Overall, the market remains optimistic about the large Bitcoin mining market. According to a research report by Bernstein, U.S.-listed Bitcoin (BTC) mining stocks suffered heavy losses during the cryptocurrency turmoil in 2022, but have more than doubled this year.
This recovery is driven by two main factors. First, the strong rise in Bitcoin prices has been driven by improved market sentiment due to exchange-traded fund (ETF) filings by institutions such as Blackrock and Fidelity. Second, some Bitcoin miners are taking advantage of opportunities in the fields of high-performance computing and AI as a "revenue diversification strategy."

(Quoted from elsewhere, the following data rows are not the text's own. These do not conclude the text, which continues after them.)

-- ==== Sys2Proof/Tests/Slice0.lean ====
section
/-! SUPPORT. Tests: for each statement a concrete state and operands that meet its hypotheses; for each check of
WellFormed a term that it refuses. -/

namespace Sys2Proof.Tests

open Sys2Proof.Machine

set_option Elab.async false

/-! ## Small states -/

/-- A session of a role. -/
def member (r : Role) (key : W256) : Session := { state := .established, role := r, key := key }

/-- A module that is JOINED in Run, with its memory trained, every block enabled and one session of each role. -/
def joined : State :=
  { State.reset with
    dev := .joined
    regs := (List.range 24).map (fun b => (keyOf 0xA001 (b + 1), 7))
    ring := { bypassOpen := true }
    mem := { trained := true }
    sec := { sessions := [(1, member .operator 11), (2, member .tenant 22), (3, member .auditor 33)], fwRunning := true }
    pwr := { cur := .run, req := .run, time := 5000000000, symbolLock := true, settled := true, selfTestB0 := true,
             selfTestB2 := true, selfTested := true } }

/-- Requests of the sessions of `joined`. -/
def opReq : Req := ⟨1, 7⟩
def tenReq : Req := ⟨2, 7⟩

/-- `joined` with an object of the register file set. -/
def withObj (idx sub v : Nat) (s : State) : State := withRg idx sub v s

/-- The conditions of `Ready`, as a computation. -/
def isReady (q : Req) (r : Role) (s : State) : Bool :=
  !s.pwr.inReset && s.ring.bypassOpen && q.sess != 0 && (sessOf s q.sess).state == .established
    && (sessOf s q.sess).role == r && (sessOf s q.sess).responses.all (fun x => x.msg != q.msg)
    && !(sessOf s q.sess).inProgress.contains q.msg && decide ((sessOf s q.sess).inProgress.length < 16) && !s.sec.flashFull

theorem ready_of {q : Req} {r : Role} {s : State} (h : isReady q r s = true) : Ready q r s := by
  simp only [isReady, Bool.and_eq_true, Bool.not_eq_true', bne_iff_ne, beq_iff_eq, List.all_eq_true,
    decide_eq_true_eq, List.contains_eq_mem, decide_eq_false_iff_not] at h
  obtain ⟨⟨⟨⟨⟨⟨⟨⟨h1, h2⟩, h3⟩, h4⟩, h5⟩, h6⟩, h7⟩, h8⟩, h9⟩ := h
  exact ⟨h1, h2, h3, h4, h5, fun x hx => h6 x hx, h7, h8, h9⟩

/-- The conditions of `Writable`, as a computation. -/
def isWritable (r : Role) (idx sub : Nat) (v : Bytes) (s : State) : Bool :=
  objExists s idx sub true && (accessOf s idx sub r).writes && !gatedObj s idx sub
    && (accessOf s idx sub r != .rwj || s.dev == .joined) && lengthOk s idx sub v.length && inRange s idx sub v
    && !busyObj s idx sub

“This is a unique battle for survival, where only top-tier miners with low costs and conservative debt profiles can survive when Bitcoin prices exceed production costs, consolidate capacity and market share, and achieve super-normal profits,” the report states. Weaker miners with higher debt cannot survive and “collapse during the crypto winter,” citing the recent bankruptcy of Core Scientific (CORZQ).
Currently, the first round of consolidation has been completed, and surviving miners are now increasing their capacity in preparation for the next Bitcoin halving expected in 2024.
What happens when all bitcoins are mined?
You may be wondering how miners on the Bitcoin network will be compensated for securing the Bitcoin blockchain after the Bitcoin supply is completely mined in 2140. When all Bitcoins are mined, the incentive for miners will be maintained through the Bitcoin blockchain transaction fees paid by users.